Of the records that follow, copy only the lines from the line containing "leBytes 4 g.k" to the line containing "report (R324). -/", both included, exactly as written.

Material to process —
━━━━━━━━

/-- A result is written to a slot of the work bank (R317). -/
def State.writeSlot (s : State) (h i ctx gen : Nat) (x : Slot) : State :=
  let old := (s.bankOf h).work.slots.get none i
  let late := decide (x.k < s.writer.w)
  let mine := match old with
    | some o => o.k == x.k && o.late == late
    | none => false
  let keep := match old with
    | some o => late && o.k == s.writer.w && !o.late
    | none => false
  if keep then s.varnBump .lateDrop
  else
    let s := s.modBanks h fun b => { b with work := { b.work with
      slots := b.work.slots.set none i (some { x with late := late, again := mine }) } }
    let s := if mine then s.varnBump .resOverwrite else s
    let s := s.modWriter fun w => { w with epochs := w.epochs.map fun e =>
      if e.k == x.k then { e with results := e.results + 1, poisoned := e.poisoned + b2n x.poison } else e }
    let s := if late then s.modMember x.k ctx gen fun m => { m with late := m.late + 1 } else s
    s.varnBump .resWritten

/-- Records that the stage holds. -/
def Writer.stageCap (w : Writer) : Nat := w.stageMiB * 2 ^ 20 / 128

/-- The token of a cell stands at the writer's port, and its place in the intake is free (R319). -/
def State.atWriter (s : State) (f : Flit) : Bool :=
  decide (f.src < 128) && f.tok.tag.dest == 0x91#8 && (s.writer.intake.get none f.src).isNone &&
  (match (s.fabric.stream ((f.tok.header f.src).transit f.tok.chan false 0)).head? with
  | some t => t.passed.length + 1 == t.path.length
  | none => false) && s.arrivable f.src f.tok

/-- The intake takes the item of a cell. -/
def State.takeIn (s : State) (n : Nat) (t : Token) : State :=
  (s.takeFlight n t).modWriter fun w => { w with intake := w.intake.set none n (some t) }

/-- The intake takes what stands at the port. -/
def State.fillIntake : Nat → State → State
  | 0, s => s
  | n + 1, s =>
    match s.fabric.flight.find? s.atWriter with
    | some f => State.fillIntake n (s.takeIn f.src f.tok)
    | none => s

/-- The cell whose item the writer grants next: in rising number from `next` on (R319). -/
def Writer.turn (w : Writer) : Option Nat :=
  ((List.range 128).map fun i => (w.next + i) % 128).find? fun n => (w.intake.get none n).isSome

/-- The writer grants a token (R319): a cell's when its turn has come and no gap notice is due; until then
it waits in the intake. -/
def State.writerGrant (s : State) (n : Nat) (t : Token) (ue : UnitErr) : Bool × State :=
  if 128 ≤ n then
    if s.arrivable n t then (true, (s.unitErr ue).endpointTake n t 0x91) else (false, s)
  else
    let s := if (s.writer.intake.get none n).isNone && s.arrivable n t then s.takeIn n t else s
    let s := s.fillIntake s.fabric.flight.length
    let w := s.writer
    if w.intake.get none n == some t && w.turn == some n && (w.notices.isEmpty || decide (w.run < 16)) then
      let s := s.modWriter fun w => { w with
        intake := w.intake.del n, next := (n + 1) % 128, run := w.run + 1 }
      (true, (s.unitErr ue).returnCredit 0x91 t.tag.ctx.toNat t.tag.gen.toNat 1)
    else (false, s)

/-- RESULT_TOKEN (R317, R36). -/
def execResultToken (src : BitVec 8) (t : Token) (ue : UnitErr) (s : State) :
    Host.Outcome State Fault Refusal :=
  if t.tag.dest.toNat != 0x91 || t.tag.bell then .next s
  else if s.cutOff 0x91 then
    .next (if s.arrivable src.toNat t then (s.unitErr ue).endpointAbsorb src.toNat t 0x91 else s)
  else
    match s.writerGrant src.toNat t ue with
    | (false, s) => .next s
    | (true, s) =>
      let t := t.after ue
      let c := t.tag.ctx.toNat
      let g := t.tag.gen.toNat
      let h := s.lifeGraph c g
      let i := t.tag.esel.toNat
      match s.graph h with
      | none => .next (s.varnBump .resRange)
      | some x =>
        if x.resultSlots ≤ i then .next (s.varnBump .resRange)
        else
          match s.resultEpoch c g t.tag.epar (x.nsink != 0) with
          | none => .next (s.varnBump .resAfterClose)
          | some k =>
            let img : Slot :=
              { payload := t.payload, tag := t.tag.pack, k := k, poison := t.tag.poison, late := false
                again := false }
            if k ≤ s.writer.w then .next (s.writeSlot h i c g img)
            else if s.writer.stageCap ≤ s.writer.stage.length then
              .next ((s.ownGap k 0x0A c g 1).varnBump .stageFull)
            else
              .next (s.modWriter fun w => { w with stage := w.stage ++ [{ graph := h, slot := i, img := img }] })

/-! ## Bells and closing (R315, R321, R438-R440) -/

/-- A member closes an epoch; a late close is entered for the next report (R315, R321). -/
def State.closeMember (s : State) (k ctx gen : Nat) : State :=
  let late := match (s.writer.epoch k).bind fun e => e.member ctx gen with
    | some m => m.late
    | none => 0
  let s := s.modMember k ctx gen fun m => { m with closed := true, judging := false }
  let s := if s.writer.done k then (s.addEntry k 0x41 ctx gen late).varnBump .lateClose else s
  s.releaseHold

/-- BELL_AT_WRITER (R315, R37, R439). -/
def execBellAtWriter (src : BitVec 8) (t : Token) (ue : UnitErr) (s : State) :
    Host.Outcome State Fault Refusal :=
  if t.tag.dest.toNat != 0x91 || !t.tag.bell then .next s
  else if s.cutOff 0x91 then
    .next (if s.arrivable src.toNat t then (s.unitErr ue).endpointAbsorb src.toNat t 0x91 else s)
  else
    match s.writerGrant src.toNat t ue with
    | (false, s) => .next s
    | (true, s) =>
      let c := t.tag.ctx.toNat
      let g := t.tag.gen.toNat
      let n := t.word 0 + t.word 1 % 2 ^ 16 * 2 ^ 32
      let x := s.ctxOf c
      let shadow := x.shadow && x.gen == g
      let owner := if shadow then x.partner.getD c else c
      let og := if shadow then (s.ctxOf owner).gen else g
      match s.writer.epochs.find? fun e => e.k % 2 ^ 48 == n with
      | none => .next (s.varnBump .bellBad)
      | some e =>
        if (t.word 0 % 2 == 1) != t.tag.epar then .next (s.varnBump .bellBad)
        else
          match e.member owner og with
          | none => .next (s.varnBump .bellNonmember)
          | some m =>
            let count := if shadow then m.shadowBells else m.bells
            if m.gone then .next (s.varnBump .bellNonmember)
            else if m.nsink ≤ count then .next (s.varnBump .bellExtra)
            else if !m.isOpen then .next (s.varnBump .bellBad)
            else
              let m := if shadow then { m with shadowBells := m.shadowBells + 1 }
                else { m with bells := m.bells + 1 }
              let full := decide (m.nsink ≤ m.bells) && (m.shadow.isNone || decide (m.nsink ≤ m.shadowBells))
              let m := { m with judging := full && m.shadow.isSome }
              let s := s.modMember e.k owner og fun _ => m
              if full && m.shadow.isNone then .next (s.closeMember e.k owner og) else .next s

/-- AUDIT_SUM of a parity over the cells of a context (R440). -/
def State.auditOf (s : State) (ctx : Nat) (epar : Bool) : BitVec 64 :=
  (s.ctxOf ctx).cells.foldl (fun a n => a + (s.cell n).auditSum.get 0 (2 * ctx + b2n epar)) 0

/-- Those sums zeroed. -/
def State.auditClear (s : State) (ctx : Nat) (epar : Bool) : State :=
  (s.ctxOf ctx).cells.foldl (fun s n => s.modCell n fun c =>
    { c with auditSum := c.auditSum.set 0 (2 * ctx + b2n epar) 0 }) s

/-- AUDIT_VERDICT (R440): primary and shadow have closed an epoch. -/
def execAuditVerdict (ctx : BitVec 17) (s : State) : Host.Outcome State Fault Refusal :=
  let c := ctx.toNat
  let judged := fun (e : EpochRec) => e.members.any fun m => m.ctx == c && m.judging && m.isOpen
  match s.writer.epochs.find? judged, (s.ctxOf c).partner with
  | some e, some d =>
    let g := (s.ctxOf c).gen
    let epar := e.k % 2 == 1
    let same := s.auditOf c epar == s.auditOf d epar
    let s := (s.auditClear c epar).auditClear d epar
    let s := if same then s.watchBump .auditAgree
      else ((s.addEntry e.k 0x42 c g 1).detect 235 0x68 (c + e.k % 2 ^ 32 * 2 ^ 32)).watchBump .auditDisputed
    .next (s.closeMember e.k c g)
  | _, _ => .next s

/-- GAP_NOTICE (R319, R323): the writer grants a notice that has reached it, when no cell's item waits or
16 cells have had theirs. -/
def execGapNotice (k : Nat) (s : State) : Host.Outcome State Fault Refusal :=
  match s.writer.notices[k]? with
  | none => .next s
  | some g =>
    if s.writer.turn.isSome && decide (s.writer.run < 16) then .next s
    else
      .next (((s.modWriter fun w => { w with notices := w.notices.eraseIdx k, run := 0 }).varnBump
        .gapNotices).addGap g)

/-! ## Settlement (R326, R328) -/

/-- CHAIN_SETTLED and the SETTLED fields of every published header take an epoch (R326, R328). -/
def State.settleTo (s : State) (k flags : Nat) : State :=
  let s := s.modWriter fun w => { w with
    settled := some (k, flags)
    banks := w.banks.mapV fun b =>
      if b.published.valid then
        { b with published := { b.published with settledK := k % 2 ^ 48, settledFlags := flags } }
      else b }
  s.postEvent 306 0x59 (k % 2 ^ 48) flags

/-- The flags and missing stations of an epoch at the root: what each slot has sent of it (R326,
R355, R356). -/
def State.settlement (s : State) (k : Nat) : Nat × List RootSlot × Bool :=
  let l := s.writer.summaries.filter fun e => e.1 == k
  let absent := s.chain.slots.filter fun x => !(l.any fun e => e.2.1 == x.station)
  let awaited := absent.filter fun x => x.st == .attached && x.first.any fun f => decide (f ≤ k)
  (l.foldl (fun a e => a ||| e.2.2) 0, awaited, !absent.isEmpty)

/-- The root settles what it can, in order (R326). -/
def State.rootSettle (s : State) : List (Nat × Nat) → State
  | [] => s
  | (k, _) :: rest =>
    let q := s.settlement k
    if !q.2.1.isEmpty && !s.writer.settleOver then s
    else
      let s := s.varnBump .settleMissing q.2.1.length
      let s := s.modWriter fun w => { w with
        rootVarn := rest, settleOver := false, summaries := w.summaries.filter fun e => decide (k < e.1) }
      (s.settleTo k (q.1 ||| if q.2.2 then 256 else 0)).rootSettle rest

/-- SETTLE_LIMIT_EXPIRY (R326): SETTLE_LIMIT has passed since the root's varnish of the oldest epoch
that it has not settled. -/
def execSettleLimitExpiry (s : State) : Host.Outcome State Fault Refusal :=
  match s.writer.rootVarn with
  | [] => .next s
  | (k, t) :: rest =>
    let s := s.reach (t + s.writer.settleLimit)
    .next ((s.modWriter fun w => { w with settleOver := true }).rootSettle ((k, t) :: rest))

/-! ## Varnish (R320-R325) -/

/-- VARNISH_LIMIT_REACHED (R320): T64 reaches T_B(k+1) + VARNISH_LIMIT with members open. -/
def execVarnishLimitReached (s : State) : Host.Outcome State Fault Refusal :=
  let w := s.writer
  match w.epoch w.w with
  | none => .next s
  | some e =>
    if w.st == .stopped || !(decide (e.k < w.k) || w.beyond (e.k + 1)) || !(e.members.any Member.isOpen) then
      .next s
    else
      let s := s.reachT64 ((w.tb (e.k + 1)).toNat + w.varnishLimit)
      .next (s.modWriter fun w => { w with epochs := w.epochs.map fun x =>
        if x.k == e.k then { x with limit := true } else x })

/-- An entry of a report (R323). -/
def Gap.bytes (g : Gap) : List Byte :=
  leBytes 4 g.k ++ leBytes 2 (g.k / 2 ^ 32) ++ leBytes 1 g.type ++ leBytes 1 (b2n g.late) ++
  leBytes 4 g.ctx ++ leBytes 1 g.gen ++ [0#8] ++ leBytes 2 g.graph ++ leBytes 2 g.source ++ leBytes 2 0 ++
  leBytes 4 g.count ++ leBytes 8 g.tFirst.toNat

/-- A stable insertion: `g` after every entry that it does not precede. -/
def insertGap (lt : Gap → Gap → Bool) (g : Gap) : List Gap → List Gap
  | [] => [g]
  | a :: l => if lt g a then g :: a :: l else a :: insertGap lt g l

def sortGaps (lt : Gap → Gap → Bool) (l : List Gap) : List Gap :=
  l.foldl (fun a g => insertGap lt g a) []

/-- Gap entries by CTX, era and epoch, and TYPE (R324). -/
def gapLt (a b : Gap) : Bool :=
  if a.ctx != b.ctx then decide (a.ctx < b.ctx)
  else if a.k != b.k then decide (a.k < b.k) else decide (a.type < b.type)

def ctxLt (a b : Gap) : Bool := decide (a.ctx < b.ctx)

/-- FLAGS of a report (R324). -/
def reportFlags (k : Nat) (entries gaps : List Gap) (unprotected lost poison : Bool) : Nat :=
  let has := fun (n : Nat) => entries.any fun g => g.type == n
  b2n (has 0x40) + 2 * b2n (gaps.any fun g => g.k == k) +
  4 * b2n (has 0x41 || gaps.any (·.late)) + 8 * b2n (has 0x42) + 16 * b2n unprotected + 32 * b2n lost +
  64 * b2n poison + 128 * b2n (gaps.any fun g => g.type == 9)

/-- The report key: the burned slot with the highest number (R461). -/
def Fuses.reportSlot (f : Fuses) : Option (Nat × List Byte) := f.reportKey.getLast?

/-- The report of an epoch (R324): header, context entries, gap entries and tag. -/
def State.reportBytes (s : State) (e : EpochRec) (tv : BitVec 64) (flags lost : Nat)
    (entries gaps : List Gap) : List Byte :=
  let len := 64 + 32 * (entries.length + gaps.length) + 32
  let keyId := match s.fuses.reportSlot with
    | some k => k.1
    | none => 0xFFFFFFFF
  let head := leBytes 4 e.k ++ leBytes 2 (e.k / 2 ^ 32) ++ leBytes 2 s.stationId ++ leBytes 8 tv.toNat ++
    leBytes 4 s.writer.vseq ++ leBytes 4 flags ++ leBytes 2 (e.members.filter fun m => !m.gone).length ++
    leBytes 2 entries.length ++ leBytes 2 gaps.length ++ leBytes 2 0 ++ leBytes 4 e.results ++
    leBytes 4 e.poisoned ++ leBytes 4 lost ++ leBytes 4 len ++ leBytes 4 keyId ++ List.replicate 12 0#8
  let body := head ++ (entries ++ gaps).flatMap Gap.bytes
  body ++ match s.fuses.reportSlot with
    | some k => Crypto.hmac k.2 body
    | none => List.replicate 32 0#8

/-- The summary of a report: its header and its tag (R325). -/
def summaryOf (report : List Byte) : List Byte := report.take 64 ++ report.drop (report.length - 32)

/-- Slots written for an epoch (R318). -/
def ResBank.count (b : ResBank) (k : Nat) : Nat :=
  (b.slots.filter fun e => match e.2 with
    | some x => x.k == k && !x.late
    | none => false).length

/-- Steps 2 and 3 of R320 for one graph: the header is written and the banks change places. -/
def BankPair.publish (b : BankPair) (k vseq flags : Nat) (tv : BitVec 64) (settled : Option (Nat × Nat)) :
    BankPair :=
  let q := settled.getD (0, 0)
  { published := { b.work with
      valid := true, k := k, vseq := vseq, flags := flags, tv := tv, written := b.work.count k
      settledK := q.1 % 2 ^ 48, settledFlags := q.2 }
    work := b.published }

/-- Stage records of the epoch that has become the earliest are applied (R320 step 5). -/
def State.applyStage (s : State) : State :=
  let now := s.writer.stage.filter fun x => x.img.k == s.writer.w
  let s := s.modWriter fun w => { w with stage := w.stage.filter fun x => x.img.k != w.w }
  now.foldl (fun s x =>
    if (s.graph x.graph).isSome then s.writeSlot x.graph x.slot 0 0 x.img else s) s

━━━━━━━━

Your solution —
  leBytes 4 g.k ++ leBytes 2 (g.k / 2 ^ 32) ++ leBytes 1 g.type ++ leBytes 1 (b2n g.late) ++
  leBytes 4 g.ctx ++ leBytes 1 g.gen ++ [0#8] ++ leBytes 2 g.graph ++ leBytes 2 g.source ++ leBytes 2 0 ++
  leBytes 4 g.count ++ leBytes 8 g.tFirst.toNat

/-- A stable insertion: `g` after every entry that it does not precede. -/
def insertGap (lt : Gap → Gap → Bool) (g : Gap) : List Gap → List Gap
  | [] => [g]
  | a :: l => if lt g a then g :: a :: l else a :: insertGap lt g l

def sortGaps (lt : Gap → Gap → Bool) (l : List Gap) : List Gap :=
  l.foldl (fun a g => insertGap lt g a) []

/-- Gap entries by CTX, era and epoch, and TYPE (R324). -/
def gapLt (a b : Gap) : Bool :=
  if a.ctx != b.ctx then decide (a.ctx < b.ctx)
  else if a.k != b.k then decide (a.k < b.k) else decide (a.type < b.type)

def ctxLt (a b : Gap) : Bool := decide (a.ctx < b.ctx)

/-- FLAGS of a report (R324). -/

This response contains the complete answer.